Excerpts from a dataset
+-------+

theorem test_pidReset : (after (.pidReset .L) { State.reset with
      pid := both ⟨2, 1, 1 / 2, 10, 0, 100, 9 / 2, 1, some 1, 3, 4⟩ }).pid =
      ⟨⟨2, 1, 1 / 2, 10, 0, 100, 0, 0, none, 3, 4⟩, ⟨2, 1, 1 / 2, 10, 0, 100, 9 / 2, 1, some 1, 3, 4⟩⟩ := by
  decide +kernel

/-- End of series C. -/
theorem test_pidSetGains : (after (.pidSetGains .L 3 1 0) { State.reset with
      pid := both ⟨1, 0, 1 / 2, 0, -10, 10, 5, 1, some 1, 3, 4⟩ }).pid.l =
      ⟨3, 1, 0, 0, -10, 10, 0, 0, none, 3, 4⟩ := by decide +kernel

theorem test_pidSetSetpoint : (after (.pidSetSetpoint .R 7) { State.reset with
      pid := both ⟨1, 0, 0, 0, 0, 1, 5, 1, some 1, 3, 4⟩ }).pid.r = ⟨1, 0, 0, 7, 0, 1, 5, 1, some 1, 3, 4⟩ := by
  decide +kernel

theorem test_pidSetBounds : (after (.pidSetBounds .L (1 / 4) (1 / 4)) State.reset).pid.l.outMin = 1 / 4 ∧
    (after (.pidSetBounds .L (1 / 4) (1 / 4)) State.reset).pid.l.outMax = 1 / 4 := by decide +kernel

theorem test_pidSetBounds_refused : ran (.pidSetBounds .L 5 1) State.reset = some State.reset := by decide +kernel

/-! ### One step: AutoTuner -/

/-- Line 3 of program 3 (gains 2, 1/2, 0, setpoint 40 before it). -/
theorem test_atStart :
    (after (.atStart .L 100 0) { State.reset with
      pid := both ⟨2, 1 / 2, 0, 40, 0, 1, 3, 1, some 0, 0, 0⟩ }).pid.l = ⟨1, 0, 0, 100, 0, 1, 0, 0, none, 0, 0⟩ ∧
    (after (.atStart .L 100 0) { State.reset with
      pid := both ⟨2, 1 / 2, 0, 40, 0, 1, 3, 1, some 0, 0, 0⟩ }).tuner.saved = ⟨2, 1 / 2, 0, 40⟩ := by decide +kernel

/-- Row 1 of program 5: the three calls go out, `set_brake` too although the last value sent was already `false`. -/
theorem test_atStart_program5 :
    (armed.act.get .L).brake = some false ∧
    (after (.atStart .L 10 1) armed).outputs = [.setDirection .L true, .setDuty .L 0, .setBrake .L false] := by
  decide +kernel

/-- T7, the sixth sample. -/
theorem test_atSample_t7 :
    (after (.atSample 1 (11 / 10)) nearlyTuned).outputs =
      [.setDuty .L 0, .setDuty .L 0, .setBrake .L true, .evOscDetected .L 1 (2 / 5),
       .evTuneResult .L (.success 1 (2 / 5) (3 / 5) 3 (3 / 100))] := by decide +kernel

/-- The budget runs out (2.7). -/
theorem test_atSample_budget :
    (after (.atSample 5 100) tuning).errors = [.tuningFailure] ∧ (after (.atSample 5 100) tuning).pid.l.sp = 0 ∧
    (after (.atSample 5 100) tuning).tuner.k = 0 := by decide +kernel

theorem test_atCancel : (after .atCancel tuning).tuner.cancel = true := by decide +kernel

theorem test_atCancel_idle : ran .atCancel armed = some armed := by decide +kernel

/-! ### A step runs what stands in the inbox -/

theorem test_step_table_word :
    stepped (State.reset.withFetchWord 8 0xA) = ran (.atStart .L 0 0) State.reset := by decide +kernel

/-! ### Witnesses: for every statement with hypotheses, a state and operands that meet them -/

/-- A one-request inbox. -/
def posted (q : Request) (s : State) : State := { s with inbox := [q] }

/-- `tuning` is safe. -/
theorem safe_tuning : SafeState tuning := by
  refine ⟨by decide +kernel, by decide +kernel, ⟨⟨by decide, by decide⟩, (fun _ h => by cases h)⟩, ?_, ?_, ?_, ?_⟩
  · exact ⟨by decide, by decide, by decide⟩
  · intro m
    cases m <;> exact ⟨⟨by decide +kernel, by decide +kernel⟩, by decide +kernel, by decide⟩
  · exact ⟨by decide, by decide, by decide, (fun _ _ h => by cases h), (fun _ _ h => by cases h)⟩
  · intro m
    cases m <;> decide

/-- `nearlyTuned` is safe. -/
theorem safe_nearlyTuned : SafeState nearlyTuned := by
  refine ⟨by decide +kernel, by decide +kernel, ⟨⟨by decide, by decide⟩, (fun _ h => by cases h)⟩, ?_, ?_, ?_, ?_⟩
  · exact ⟨by decide, by decide, by decide⟩
  · intro m
    cases m <;> exact ⟨⟨by decide +kernel, by decide +kernel⟩, by decide +kernel, by decide⟩
  · refine ⟨by decide, by decide, by decide, fun a b h1 h2 => ?_, fun a b h1 h2 => ?_⟩ <;> cases h1 <;> cases h2 <;>
      decide +kernel
  · intro m
    cases m <;> decide
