-- ==== Sys2Proof/Machine/Barriers.lean ====
section
/-! DEFINITION. Barrier units: where each lies, arrivals, transaction counts, completion of a phase (R177–R183). -/

namespace Sys2Proof.Machine

/-- The key of a wave: its group's context and its number among the waves that the group has started. -/
def waveKey (ctx uid : Nat) : Nat := uid * 2 ^ 32 + ctx

/-- The wave of a key. -/
def State.keyWave (s : State) (key : Nat) : Option Wave :=
  (Map.find s.groups (key % 2 ^ 32)).bind (fun g => g.waves.find? (fun w => w.uid == key / 2 ^ 32))

/-- The wave of a key changed. -/
def State.modKeyWave (s : State) (key : Nat) (f : Wave → Wave) : State :=
  s.modGroup (key % 2 ^ 32) (fun g => { g with waves := g.waves.map (fun w => if w.uid = key / 2 ^ 32 then f w else w) })

/-- A barrier: `home` is a wave key at wave level, a context at block level, a gang at cluster and grid level (R177). -/
def State.bar (s : State) (level : Level) (home index : Nat) : Barrier :=
  match level with
  | .wave =>
    match s.keyWave home with
    | some w => vget w.bars index Barrier.launch
    | none => Barrier.launch
  | .block => match Map.find s.groups home with
    | some g => vget g.bars index Barrier.launch
    | none => Barrier.launch
  | .cluster => match Map.find s.gangs home with
    | some g => vget g.clusterBars index Barrier.launch
    | none => Barrier.launch
  | .grid => match Map.find s.gangs home with
    | some g => vget g.gridBars index Barrier.launch
    | none => Barrier.launch

/-- A barrier changed. -/
def State.modBar (s : State) (level : Level) (home index : Nat) (f : Barrier → Barrier) : State :=
  match level with
  | .wave => s.modKeyWave home (fun w => { w with bars := vmod w.bars index f })
  | .block => s.modGroup home (fun g => { g with bars := vmod g.bars index f })
  | .cluster => s.modGang home (fun g => { g with clusterBars := vmod g.clusterBars index f })
  | .grid => s.modGang home (fun g => { g with gridBars := vmod g.gridBars index f })

/-- The threads of a wave that have arrived in a barrier's current phase by a BAR or BARTX. -/
def Barrier.of (b : Barrier) (key : Nat) : Mask := Map.get b.arrived key 0

/-- Every member thread of a group that is neither exited nor dead has arrived; spawned waves are no members (R177, R178). -/
def Group.allArrived (g : Group) (ctx : Nat) (b : Barrier) : Bool :=
  g.waves.all (fun w => w.spawned || (w.alive &&& ~~~(b.of (waveKey ctx w.uid))) == 0)

/-- Threads of a wave whose exit or death has not left their core yet (R307, R308). -/
def State.pendingGone (s : State) (g : Group) (ctx uid : Nat) : Mask :=
  (s.core g.core).posts.foldl (fun m p => match p.2 with
    | .gone c u threads => if c = ctx ∧ u = uid then m ||| threads else m
    | .event _ | .arrival _ _ _ _ _ _ _ _ | .killed _ _ _ => m) 0

/-- The same as other cores see it: a thread is a member until its exit or death has left its core. -/
def State.allArrivedSeen (s : State) (g : Group) (ctx : Nat) (b : Barrier) : Bool :=
  g.waves.all (fun w => w.spawned || ((w.alive ||| s.pendingGone g ctx w.uid) &&& ~~~(b.of (waveKey ctx w.uid))) == 0)

/-- Every member has arrived (R178). -/
def State.allArrived (s : State) (level : Level) (home : Nat) (b : Barrier) : Bool :=
  match level with
  | .wave =>
    match s.keyWave home with
    | none => false
    | some w =>
      let own := Mask.count (b.of home ||| ~~~w.alive)
      let others := (b.arrived.filter (fun p => p.1 != home)).foldl (fun n p => n + Mask.count p.2) 0
      own + others + min b.gone (b.exp - others) == 32 + b.exp
  | .block => match Map.find s.groups home with
    | none => false
    | some g => g.allArrived home b
  | .cluster | .grid =>
    match Map.find s.gangs home with
    | none => false
    | some g => g.members.all (fun c => match Map.find s.groups c with
      | none => true
      | some gr => s.allArrivedSeen gr c b)

/-- The barrier that a BAR of a wave's thread names at a level (R177). -/
def barHome (ctx : Nat) (g : Group) (w : Wave) (level : Level) (t : Lane) : Nat :=
  match level with
  | .wave => waveKey ctx (if w.spawned then w.origins[t.val]?.getD w.uid else w.uid)
  | .block => ctx
  | .cluster | .grid => g.gang

/-- The barriers the threads of a mask name, once each. -/
def barHomes (ctx : Nat) (g : Group) (w : Wave) (level : Level) (m : Mask) : List Nat :=
  ((Mask.lanes m).map (barHome ctx g w level)).dedup

/-- A slot that waits for the phase of a barrier: a fused arrival receives the combination with its own FTZ (R180), and the slot
goes on when it waits for no other. No OVFL bit is set (R156). -/
def Wave.release (ctx : Nat) (g : Group) (level : Level) (home index : Nat) (b : Barrier) (k : Fin 2) (w : Wave) : Wave :=
  match w.slots[k].wait with
  | some (.barrier l i units fused) =>
    if l = level ∧ i = index ∧ (home, b.phase) ∈ units then
      let rest := units.filter (fun u => u != (home, b.phase))
      let w1 : Wave :=
        match fused, b.kind with
        | some (vd, cov), some (some fuse) =>
          let mine := Mask.ofPred (fun t => Mask.has (cov &&& w.alive) t && barHome ctx g w level t == home)
          w.writeLanes mine vd.toNat .none (fun _ => arg (gopCombine fuse.op fuse.rnd w.fpctl b.parts).vals 0)
        | _, _ => w
      if rest.isEmpty then w1.advance k else w1.stallAt k (.barrier l i rest fused)
    else w
  | _ => w

/-- Both slots of a wave, and those it has set aside. -/
def Wave.releaseBoth (ctx : Nat) (g : Group) (level : Level) (home index : Nat) (b : Barrier) (w : Wave) : Wave :=
  w.everySlot (fun w => (w.release ctx g level home index b 0).release ctx g level home index b 1)

/-- Every slot that waits for the phase goes on. -/
def State.releaseAll (s : State) (level : Level) (home index : Nat) (b : Barrier) : State :=
  { s with groups := s.groups.map (fun p => (p.1, { p.2 with waves := p.2.waves.map (fun w => w.releaseBoth p.1 p.2 level home index b) })) }

/-- Spawned threads that count as arrived from the start of a wave barrier's phase (R178). -/
def State.goneFor (s : State) (level : Level) (home : Nat) : Nat :=
  match level with
  | .wave => ((s.keyWave home).map (fun w => w.spawnGone)).getD 0
  | .block | .cluster | .grid => 0

/-- A phase completes when every member has arrived and its transaction count is 0 (R178). -/
def State.settleBar (s : State) (level : Level) (home index : Nat) : State :=
  let b := s.bar level home index
  if !b.arrived.isEmpty && b.tx == 0 && s.allArrived level home b then
    (s.modBar level home index (fun b =>
      { b with phase := b.phase + 1, arrived := [], exp := 0, tx := 0, kind := none, parts := [], gone := s.goneFor level home })).releaseAll
        level home index b
  else s

/-- The block and wave barriers of a group, after threads of it have exited or died (R41). -/
def State.settleOwn (s : State) (ctx : Nat) : State :=
  match Map.find s.groups ctx with
  | none => s
  | some g =>
    let s1 := (List.range 16).foldl (fun s i => s.settleBar .block ctx i) s
    (g.waves.map (fun w => w.uid)).foldl (fun s u =>
      (List.range 4).foldl (fun s i => s.settleBar .wave (waveKey ctx u) i) s) s1

/-- The cluster and grid barriers of a gang. -/
def State.settleShared (s : State) (gang : Nat) : State :=
  (List.range 4).foldl (fun s i => s.settleBar .grid gang i) ((List.range 8).foldl (fun s i => s.settleBar .cluster gang i) s)

/-- Threads of a wave arrive in the current phase, with what they contribute to its fuse (R178–R180). -/
def State.arrive (s : State) (level : Level) (home index key : Nat) (m : Mask) (kind : Option Fuse) (vals : List Word) : State :=
  s.modBar level home index (fun b =>
    { b with arrived := Map.insert b.arrived key (b.of key ||| m), kind := some kind, parts := b.parts ++ vals })

/-- A barrier with the arrivals that are still to leave their cores (R307). -/
def State.barSeen (s : State) (level : Level) (home index : Nat) : Barrier :=
  let b := s.bar level home index
  match level with
  | .wave | .block => b
  | .cluster | .grid =>
    (s.cores.toList.flatMap (fun c => c.posts)).foldl (fun b p => match p.2 with
      | .arrival l h i n key m fuse vals =>
        if l = level ∧ h = home ∧ i = index ∧ n = b.phase then
          { b with arrived := Map.insert b.arrived key (b.of key ||| m), kind := some fuse, parts := b.parts ++ vals }
        else b
      | .event _ | .gone _ _ _ | .killed _ _ _ => b) b

/-- The gang that a context is of. -/
def State.gangNo (s : State) (ctx : Nat) : Option Nat := (Map.find s.groups ctx).map (fun g => g.gang)

/-- The cluster and grid barriers of a context's gang, after threads of it have exited or died. -/
def State.settleGang (s : State) (ctx : Nat) : State :=
  match s.gangNo ctx with
  | none => s
  | some g => s.settleShared g

/-- A work-group that a kill has ended is known outside its core: its launch places no further gang and takes the first verdict, and its
COLLs are dropped (R300, R327, R334). -/
def State.noteKill (s : State) (ctx result cause : Nat) : State :=
  match Map.find s.groups ctx with
  | none => s
  | some g =>
    { s with
      launches := Map.modify s.launches g.launch (fun l =>
        { l with verdict := if l.verdict.isNone then some (result, cause) else l.verdict, closed := true })
      colls := s.colls.filter (fun p => p.2.ctx != ctx) }

/-- An effect leaves its core (R307); an arrival whose phase is over, since its threads have exited or died, is none. -/
def State.landPost (s : State) (core : Nat) : Post → State
  | .event e => s.cast (clusterOf core) e
  | .arrival level home index phase key m fuse vals =>
    if (s.bar level home index).phase = phase then (s.arrive level home index key m fuse vals).settleBar level home index else s
  | .gone ctx _ _ => s.settleGang ctx
  | .killed ctx result cause => s.noteKill ctx result cause

/-- The effects of a core's words that are 40 core clocks old leave it, in order (R307). -/
def State.landPosts (s : State) (core : Nat) : State :=
  let now := (s.core core).clock.toNat
  let due := (s.core core).posts.filter (fun p => decide (p.1 + Config.strikeWindow ≤ now))
  if due.isEmpty then s
  else
    due.foldl (fun s p => s.landPost core p.2)
      (s.modCore core (fun c => { c with posts := c.posts.filter (fun p => decide (now < p.1 + Config.strikeWindow)) }))

/-- Exited or dead threads of a spawned wave count as arrived at the wave barriers of their suppliers, in the current phase and every
later one, for the additions these expect (R178). -/
def State.spawnedGone (s : State) (ctx wv : Nat) (gone : Mask) : State :=
  match (Map.find s.groups ctx).bind (fun g => g.waves[wv]?) with
  | none => s
  | some w =>
    if !w.spawned then s
    else
      (Mask.lanes gone).foldl (fun s t =>
        match w.origins[t.val]? with
        | none => s
        | some o =>
          (List.range 4).foldl (fun s i =>
            s.modBar .wave (waveKey ctx o) i (fun b => if Mask.has (b.of (waveKey ctx w.uid)) t then b else { b with gone := b.gone + 1 }))
            (s.modKeyWave (waveKey ctx o) (fun x => { x with spawnGone := x.spawnGone + 1 }))) s

/-- Bounds of a transaction count (R183). -/
def txMin : Int := -2147483648
/-- The upper bound. -/
def txMax : Int := 2147483647

/-- Delivered bytes subtract from the current phase's count, which saturates and marks an overflow (R183). -/
def State.deliverTx (s : State) (ctx index n : Nat) : State :=
  (s.modBar .block ctx index (fun b =>
    if b.tx - n < txMin then { b with tx := txMin, overflow := true } else { b with tx := b.tx - n })).settleBar .block ctx index

end Sys2Proof.Machine
end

+-------+

Exercise description: Copy the lines of the data above exactly as written, beginning with the line containing "theorem test_atCancel : (after" and ending with the line containing "theorem safe_tuning : SafeState tuning := by", and leave out all other lines.

Result of the exercise:
theorem test_atCancel : (after .atCancel tuning).tuner.cancel = true := by decide +kernel

theorem test_atCancel_idle : ran .atCancel armed = some armed := by decide +kernel

/-! ### A step runs what stands in the inbox -/

theorem test_step_table_word :
    stepped (State.reset.withFetchWord 8 0xA) = ran (.atStart .L 0 0) State.reset := by decide +kernel

/-! ### Witnesses: for every statement with hypotheses, a state and operands that meet them -/

/-- A one-request inbox. -/
def posted (q : Request) (s : State) : State := { s with inbox := [q] }

/-- `tuning` is safe. -/
theorem safe_tuning : SafeState tuning := by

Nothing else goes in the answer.